Refinements in osteotomy design to improve structural integrity: a finite element analysis study

Abstract

Osteotomy cuts are typically made using a saw, and the meeting point acts as a focus for the concentration of stress and failure. We have studied the impact of different designs of osteotomy cut. Cadaver sheep tibias were scanned by computed tomography (CT) and transformed into a computer-aided design (CAD) model. A standard marginal resection defect was created and then modified, and a finite element analysis made. The relative stress concentrations at the intersection of osteotomy cuts were recorded using principal stresses S1, S3, and von Mises stress, von Mises under both 4-point bending and torsion testing. The osteotomy designs studied were: right-angled and bevelled osteotomy end cuts, overcutting, and a stop drill hole. Peak stress values for 4-point bending and torsion were 24–30% greater at the right-angled osteotomy than the bevelled end cut. Overcutting dramatically increased peak stress values caused by bending and torsion by 48% and 71%, respectively.

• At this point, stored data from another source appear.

-- ==== Sys2Proof/Machine/Fabric.lean ====
section
/-! DEFINITION. Fabric.lean: the Survey fabric (R369 to R399): ports and planes, discovery and routing, messages, reliable delivery,
time and QUIET. Fabric ports: 0 FA0, 1 FA1, 2 FB0, 3 FB1. Port states: 0 DOWN, 1 TRAINING, 2 UP, 3 IDLE, 4 MISWIRE (R397). -/

namespace Sys2Proof.Machine

/-! Violations of a partition's rights (R10, R404, R409). -/

/-- An access that a partition has no right to make (R404): one record, VIOL_ADDR and VIOL_INFO, the counters and the event.
`path` is 0 for BAR2 and 1 for a fabric session (R406). -/
def Chip.violation (c : Chip) (part addr : Nat) (wr : Bool) (path : Nat) : Chip :=
  let c1 := c.record 0x111 part 1 part (leBytes addr 4 ++ [BitVec.ofNat 8 path, BitVec.ofNat 8 (b2n wr)]) true
  let c2 := c1.hw pgPART [(R.PART_VIOL_ADDR, 0, addr), (R.PART_PART, 0, part), (R.PART_WRITE, 0, b2n wr), (R.PART_PATH, 0, path)]
  ((c2.bump R.PART_CNT_VIOLATION pgPART).bump R.PART_CNT_VIOL pgPART part).pulse pgPART 0

/-- The 28 bytes of a Survey header (R374). -/
def surveyBytes (h : SurveyHdr) : Bytes :=
  leBytes (h.ver + 16 * h.cls) 1 ++ leBytes (h.sub + 16 * b2n h.rel + 32 * b2n h.lead) 1 ++ leBytes h.domain 1 ++ leBytes h.hops 1
  ++ leBytes h.src 2 ++ leBytes (h.dstNode + 2 ^ 10 * b2n h.dstTwin + 2 ^ 11 * b2n h.station + 2 ^ 12 * b2n h.bcast) 2
  ++ leBytes h.msgId.toNat 4 ++ leBytes h.incarn.toNat 2 ++ leBytes h.part.val 2 ++ leBytes h.len 4 ++ leBytes h.stamp 8

/-- What follows a Survey payload of `n` bytes: the padding to the smallest Ethernet frame, then the redundancy control trailer of
IEC 62439-3, in network order: the sequence number, LanId with the size of what it covers, and the PRP suffix (R374, R375). -/
def prpTail (n : Nat) (seq : BitVec 16) (p : Plane) : Bytes :=
  let pad := 12 - n
  let lan := (match p with | .a => 0xA | .b => 0xB) * 4096 + (34 + n + pad) % 4096
  List.replicate pad 0 ++ [BitVec.ofNat 8 (seq.toNat / 256), BitVec.ofNat 8 seq.toNat, BitVec.ofNat 8 (lan / 256), BitVec.ofNat 8 lan, 0x88, 0xFB]

/-! Ports and planes (R370, R389, R397 to R399). -/

/-- Plane of a fabric port. -/
def fpPlane (k : Nat) : Plane := if k < 2 then .a else .b
/-- The ports of a plane. -/
def planePorts : Plane → List Nat
  | .a => [0, 1]
  | .b => [2, 3]
/-- The other plane. -/
def otherPlane : Plane → Plane
  | .a => .b
  | .b => .a
/-- 0 for plane A, 1 for plane B. -/
def planeNo : Plane → Nat
  | .a => 0
  | .b => 1
/-- FAB_STATUS field of a plane. -/
def planeFld : Plane → Fld
  | .a => R.FAB_PLANE_A
  | .b => R.FAB_PLANE_B
/-- A fabric port as an index. -/
def fpFin (k : Nat) : FPort := ⟨k % 4, Nat.mod_lt _ (by decide)⟩

/-- State of a fabric port. -/
def Chip.fpState (c : Chip) (k : Nat) : Nat := (c.fab.portUp[k]?).getD 0
/-- An adjacency exists with a neighbour on a port (R378). -/
def Chip.fpAdj (c : Chip) (k : Nat) : Bool := c.fab.adjs.any (fun a => a.fport == k && a.heardMe)
/-- The plane is present (R63, R370). -/
def Chip.planeHere (c : Chip) (p : Plane) : Bool := p == .a || !c.on R.SYS_FAB_PLANES pgSYS
/-- The plane sleeps: no frame is sent on it (R394). -/
def Chip.planeSleeps (c : Chip) (p : Plane) : Bool := c.fab.asleep && c.fab.quiet == some p

/-- PORT_STATUS follows the ports (R397); `fec` keeps the RS-FEC bits. -/
def Chip.fpShow (c : Chip) (fec : Nat → Bool) : Chip :=
  let byte (k : Nat) : Nat := c.fpState k + 8 * b2n (c.fpAdj k) + 16 * b2n (decide (1 < ((c.fab.adjs.filter (fun a => a.fport == k)).length))) + 32 * b2n (fec k)
  let v := byte 0 + 2 ^ 8 * byte 1 + 2 ^ 16 * byte 2 + 2 ^ 24 * byte 3
  if c.rd R.FAB_PORT_STATUS pgFAB = v then c else c.up R.FAB_PORT_STATUS pgFAB v

/-- RS-FEC of a port as last shown. -/
def Chip.fpFec (c : Chip) (k : Nat) : Bool := bitOf (c.rd R.FAB_PORT_STATUS pgFAB) (8 * k + 5)

/-- Since when a plane has had no adjacency (R389). -/
def Chip.goneAt (c : Chip) (p : Plane) : Option Nat :=
  match p with
  | .a => c.fab.goneA
  | .b => c.fab.goneB

/-- A plane that has its first adjacency, or has lost its last one, is marked with the time (R389). -/
def Chip.markGone (c : Chip) (p : Plane) : Chip :=
  let v := if (planePorts p).any c.fpAdj then none else some ((c.goneAt p).getD c.now)
  c.modFab (fun q => match p with | .a => { q with goneA := v } | .b => { q with goneB := v })

/-- The state a plane has: QUIET, DOWN without an UP port, UP with an adjacency, and ALONE once it has had none for 35 ms (R389, R394,
R397). DESIGN CHOICE (176): until then a plane that was UP still reads UP, and any other reads ALONE. -/
def Chip.planeState (c : Chip) (p : Plane) : Nat :=
  if c.planeSleeps p || (c.fab.wake && c.fab.quiet == some p) then 3
  else if !(planePorts p).any (fun k => c.fpState k == 2) then 0
  else if (planePorts p).any c.fpAdj then 2
  else if c.rd (planeFld p) pgFAB = 2 ∧ c.now < (c.goneAt p).getD c.now + 35 * dqMs then 2
  else 1

/-- Timer of the 1 s of R391. -/
def tmFabTime : Nat := 80

/-- DATUM.SOURCE of the LEAD follows its SLAVE ports (R391). -/
def Chip.fabSource (c : Chip) : Chip := if c.leads then c.setSource c.leadSource else c

/-- The last SLAVE port of a plane is lost (R391): the other plane is followed, or Datum runs free. -/
def ptpSlaveLoss (c : Chip) (p : Plane) : Chip :=
  let c1 := c.modFab (fun q => match p with | .a => { q with slaveA := false } | .b => { q with slaveB := false })
  let c2 := if c1.fab.slaveA || c1.fab.slaveB then c1
    else ((if c1.on R.FAB_SYNCED pgFAB then c1.up R.FAB_SYNCED pgFAB 0 else c1).modFab (fun q => { q with errSince := none })).disarm (tmKey tmFabTime 0)
  c2.fabSource

/-- The planes are judged again: FAB_STATUS, the events that are live, FAB_PLANE_DOWN and FAB_ALONE (R389, R398, R399). A
plane that is not UP has no SLAVE port, and with neither Datum runs free (R38, R391). -/
def Chip.planeJudge (c : Chip) : Chip :=
  let one (p : Plane) (c0 : Chip) : Chip :=
    if !c0.planeHere p then c0
    else
      let c := c0.markGone p
      let st := c.planeState p
      let c1 := if c.rd (planeFld p) pgFAB = st then c else c.up (planeFld p) pgFAB st
      let down := st == 0 && c1.on R.FAB_EN pgFAB
      let had := bitOf (c1.rd R.EVT_LIVE pgFAB) (planeNo p)
      let c2 := c1.level pgFAB (planeNo p) down
      let c3 := if st = 2 then c2 else ptpSlaveLoss c2 p
      if down && !had then c3.raise 0xA2 (planeNo p) else c3
  let c1 := one .b (one .a c)
  let alone := c1.on R.FAB_EN pgFAB && decide (c1.rd R.FAB_PLANE_A pgFAB ≤ 1) && decide (c1.rd R.FAB_PLANE_B pgFAB ≤ 1)
  let had := c1.on R.FAB_ALONE pgFAB
  let c2 := (if alone == had then c1 else c1.up R.FAB_ALONE pgFAB (b2n alone)).level pgFAB 2 alone
  if alone && !had then c2.raise 0xA1 0 else c2

/-! Identity and sending (R372 to R375, R382). -/

def Chip.grid (c : Chip) : Nat := c.rd R.FAB_GRID pgFAB
/-- Station ID (R372). -/
def Chip.station (c : Chip) : Nat := c.grid * 2 + c.rd R.SYS_TWIN_ID pgSYS
/-- MAC address of a station of this domain (R372). -/
def Chip.macOf (c : Chip) (st : Nat) : Nat := 0x024739000000 + c.rd R.FAB_DOMAIN pgFAB * 65536 + st
/-- The fabric ports operate. -/
def Chip.fabOn (c : Chip) : Bool := c.on R.FAB_EN pgFAB
/-- FAB_GRID_CLASH holds: nothing is sent but HELLO (R373). -/
def Chip.gridClash (c : Chip) : Bool := bitOf (c.rd R.EVT_LIVE pgFAB) 8
/-- The station originates messages of its node (R373, R382). -/
def Chip.fabLead (c : Chip) : Bool := c.fabOn && c.leads && !c.gridClash
/-- The station is a grandmaster candidate (R390). -/
def Chip.gmCand (c : Chip) : Bool := c.fabOn && c.leads && c.on R.FAB_GM_CAND pgFAB
/-- The priority1 that the station announces (R390). -/
def Chip.gmPrio (c : Chip) : Nat := if c.gmCand then c.rd R.FAB_PRIO1 pgFAB else 255

/-- Only a candidate is grandmaster, and one that is alone is grandmaster of its own planes (R389, R390, R397). -/
def Chip.gmJudge (c : Chip) : Chip :=
  let gm := c.gmCand && (c.on R.FAB_GM pgFAB || c.on R.FAB_ALONE pgFAB)
  if c.on R.FAB_GM pgFAB == gm then c else (c.up R.FAB_GM pgFAB (b2n gm)).fabSource

/-- Ports on which a frame may be sent (R394). -/
def Chip.fabPorts (c : Chip) (p : Plane) : List Nat :=
  if c.planeSleeps p then [] else (planePorts p).filter (fun k => c.fpState k == 2)

/-! Routing (R380, R381). -/

/-- The adjacencies that the LSA of a station or pseudo-node lists. -/
def Chip.lsaOf (c : Chip) (p : Plane) (st : Nat) : List Nat :=
  match c.fab.lsas.find? (fun l => l.1.plane == p && l.1.station == st) with
  | some l => l.1.links
  | none => []

/-- The number of the pseudo-node of a station's port (R378). DESIGN CHOICE (179). -/
def pseudoNode (st k : Nat) : Nat := 2048 + 4 * st + k

/-- The stations one hop away from a station by its LSA: its neighbours, and the other stations of its segments, as a bridged segment
counts as one hop (R380). -/
def Chip.lsaLinks (c : Chip) (p : Plane) (st : Nat) : List Nat :=
  (c.lsaOf p st).flatMap (fun l => if l < 2048 then [l] else (c.lsaOf p l).filter (· != st))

Substantially lower concentrations of stress were noted with a stop hole using both a 90° (bending 38% and torsion 56%), and a tangential (bending 58% and torsion 60%) cut. A bevelled osteotomy has substantially lower concentrations of stress than a right-angled osteotomy. It is important to avoid creating an overcut as this causes an appreciable increase in the concentration of stress, while a stop drill hole substantially reduces the stress. The creation of a stop hole and the use of judicious bevelling techniques are modifications in the design of an osteotomy that are readily applicable to surgical practice.